The Green Hope  is a 2000 Hong Kong television drama produced by TVB under producer Tsang Kan-cheong and starring Bowie Lam, Stephen Fung, Yoyo Mung, Joey Yung, Melissa Ng and Cathy Tsui.

Synopsis
In a cold Christmas in 1996, the workaholic Fong Kin-choi (Lau Dan) has been sick in bed. His dying wish is to find his youngest son Ka-him (Stephen Fung), who lived with his mother due to the divorce 12 years ago. After 12 years, Kin-choi's oldest son, Ka-fai (Bowie Lam), found out that his younger brother suffers from mental illness due to their mother, Wong Yuen-fan (Mary Hon) being drug abuser and forcing Ka-him to do illegal things since young age.

After his father died, Ka-fai took Ka-him in and helped him get back on his track as living as a normal person.
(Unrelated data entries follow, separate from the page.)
-- ==== Sys2Proof/Laws/Buffers.lean ====
section
/-!
SUPPORT. The host-writable buffers: a read after a write, and the canonical form, which every operation keeps.
-/
namespace Sys2Proof.Machine

variable {α : Type}

@[simp] theorem cellFind_cellWrite_same (k : Nat) (v : α) (c : List (Nat × α)) :
    cellFind k (cellWrite k v c) = some v := by
  induction c with
  | nil => simp [cellWrite, cellFind]
  | cons p rest ih =>
    obtain ⟨j, u⟩ := p
    simp only [cellWrite]
    split
    · simp [cellFind]
    · split
      · simp [cellFind]
      · simp [cellFind, ih, Ne.symm ‹¬k = j›]

theorem cellFind_cellWrite_other (k j : Nat) (v : α) (c : List (Nat × α)) (h : j ≠ k) :
    cellFind j (cellWrite k v c) = cellFind j c := by
  induction c with
  | nil => simp [cellWrite, cellFind, Ne.symm h]
  | cons p rest ih =>
    obtain ⟨i, u⟩ := p
    simp only [cellWrite]
    split
    · simp [cellFind, Ne.symm h]
    · split
      · subst k; simp [cellFind, Ne.symm h]
      · simp [cellFind, ih]

/-- What a run of writes leaves at every address. -/
theorem cellFind_cellWriteFrom (vs : List α) : ∀ (k j : Nat) (c : List (Nat × α)),
    cellFind j (cellWriteFrom k vs c) = if k ≤ j ∧ j < k + vs.length then vs[j - k]? else cellFind j c := by
  induction vs with
  | nil => intro k j c; simp only [cellWriteFrom, List.length_nil, Nat.add_zero]; rw [if_neg (by omega)]
  | cons v vs ih =>
    intro k j c
    simp only [cellWriteFrom, ih, List.length_cons]
    by_cases hj : j = k
    · subst hj
      simp
    · by_cases h : k + 1 ≤ j ∧ j < k + 1 + vs.length
      · rw [if_pos h, if_pos (by omega)]
        obtain ⟨d, rfl⟩ : ∃ d, j = k + 1 + d := ⟨j - (k + 1), by omega⟩
        have e1 : k + 1 + d - (k + 1) = d := by omega
        have e2 : k + 1 + d - k = d + 1 := by omega
        rw [e1, e2, List.getElem?_cons_succ]
      · rw [if_neg h, if_neg (by omega), cellFind_cellWrite_other k j v c hj]

theorem risingFrom_mono {lo lo' : Nat} {c : List (Nat × α)} (h : risingFrom lo c = true) (hl : lo' ≤ lo) :
    risingFrom lo' c = true := by
  cases c with
  | nil => rfl
  | cons p rest =>
    obtain ⟨j, u⟩ := p
    simp only [risingFrom, Bool.and_eq_true, decide_eq_true_eq] at *
    exact ⟨by omega, h.2⟩

theorem risingFrom_cellWrite {k : Nat} {v : α} {c : List (Nat × α)} : ∀ {lo : Nat},
    risingFrom lo c = true → lo ≤ k → risingFrom lo (cellWrite k v c) = true := by
  induction c with
  | nil => intro lo _ hk; simp [cellWrite, risingFrom, hk]
  | cons p rest ih =>
    obtain ⟨j, u⟩ := p
    intro lo h hk
    simp only [risingFrom, Bool.and_eq_true, decide_eq_true_eq] at h
    simp only [cellWrite]
    split
    · simp only [risingFrom, Bool.and_eq_true, decide_eq_true_eq]
      exact ⟨hk, by omega, h.2⟩
    · split
      · subst k; simp only [risingFrom, Bool.and_eq_true, decide_eq_true_eq]; exact ⟨hk, h.2⟩
      · simp only [risingFrom, Bool.and_eq_true, decide_eq_true_eq]
        exact ⟨h.1, ih h.2 (by omega)⟩

theorem cellsBelow_cellWrite {cap k : Nat} {v : α} {c : List (Nat × α)} (h : cellsBelow cap c = true) (hk : k < cap) :
    cellsBelow cap (cellWrite k v c) = true := by
  induction c with
  | nil => simp [cellWrite, cellsBelow, hk]
  | cons p rest ih =>
    obtain ⟨j, u⟩ := p
    simp only [cellsBelow, Bool.and_eq_true, decide_eq_true_eq] at h
    simp only [cellWrite]
    split
    · simp [cellsBelow, hk, h]
    · split
      · simp [cellsBelow, hk, h]
      · simp [cellsBelow, h, ih]

theorem risingFrom_cellWriteFrom (vs : List α) : ∀ {k : Nat} {c : List (Nat × α)},
    risingFrom 0 c = true → risingFrom 0 (cellWriteFrom k vs c) = true := by
  induction vs with
  | nil => intro k c h; exact h
  | cons v vs ih => intro k c h; exact ih (risingFrom_cellWrite h (Nat.zero_le k))

theorem cellsBelow_cellWriteFrom {cap : Nat} (vs : List α) : ∀ {k : Nat} {c : List (Nat × α)},
    cellsBelow cap c = true → k + vs.length ≤ cap → cellsBelow cap (cellWriteFrom k vs c) = true := by
  induction vs with
  | nil => intro k c h _; exact h
  | cons v vs ih =>
    intro k c h hk
    simp only [List.length_cons] at hk
    exact ih (cellsBelow_cellWrite h (by omega)) (by omega)

/-- Storing one element keeps the canonical form. -/
theorem wf_write {cap k : Nat} {v : α} {b : Buffer α} (h : b.wf cap = true) (hk : k < cap) :
    (b.write k v).wf cap = true := by
  simp only [Buffer.wf, Buffer.write, Bool.and_eq_true] at *
  exact ⟨risingFrom_cellWrite h.1 (Nat.zero_le k), cellsBelow_cellWrite h.2 hk⟩

/-- Storing elements from index 0 on keeps the canonical form. -/
theorem wf_writeAll {cap : Nat} {vs : List α} {b : Buffer α} (h : b.wf cap = true) (hl : vs.length ≤ cap) :
    (b.writeAll vs).wf cap = true := by
  simp only [Buffer.wf, Buffer.writeAll, Bool.and_eq_true] at *
  exact ⟨risingFrom_cellWriteFrom vs h.1, cellsBelow_cellWriteFrom vs h.2 (by omega)⟩

/-- Contents that have become unspecified are in canonical form. -/
@[simp] theorem wf_forget (cap : Nat) (b : Buffer α) : b.forget.wf cap = true := rfl

/-- The generation plays no part in the canonical form. -/
theorem wf_gen (cap g : Nat) (b : Buffer α) : ({ b with gen := g } : Buffer α).wf cap = b.wf cap := rfl

/-- A read after a write of one element. -/
theorem read_write (b : Buffer α) (k j : Nat) (v : α) :
    (b.write k v).read j = if j = k then some v else b.read j := by
  by_cases h : j = k
  · subst h; simp [Buffer.read, Buffer.write]
  · simp only [if_neg h]; exact cellFind_cellWrite_other k j v b.cells h

/-- A read after elements were stored from index 0 on. -/
theorem read_writeAll (b : Buffer α) (vs : List α) (j : Nat) :
    (b.writeAll vs).read j = if j < vs.length then vs[j]? else b.read j := by
  simp only [Buffer.read, Buffer.writeAll, cellFind_cellWriteFrom, Nat.zero_le, true_and, Nat.zero_add, Nat.sub_zero]

/-- All elements of a buffer that holds exactly them. -/
theorem elemsOr_full (free : Nat → α) (l : List α) : elemsOr free l.length l = l := by
  simp [elemsOr]

@[simp] theorem elemsOr_length (free : Nat → α) (n : Nat) (l : List α) : (elemsOr free n l).length = n := by
  simp [elemsOr]; omega

@[simp] theorem Buffer.write_gen (b : Buffer α) (k : Nat) (v : α) : (b.write k v).gen = b.gen := rfl

@[simp] theorem Buffer.writeAll_gen (b : Buffer α) (vs : List α) : (b.writeAll vs).gen = b.gen := rfl

@[simp] theorem Buffer.forget_gen (b : Buffer α) : b.forget.gen = b.gen + 1 := rfl

end Sys2Proof.Machine
end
Ka-fai notices his brother is a gifted musician, but his talent is hidden for years. With the help of Ka-fai, Ka-him's talent shows off and becomes a famous pianist, recognized by other people. It proves that although he's a minor mentally ill patient, he can still live a normal life and being successful just like others.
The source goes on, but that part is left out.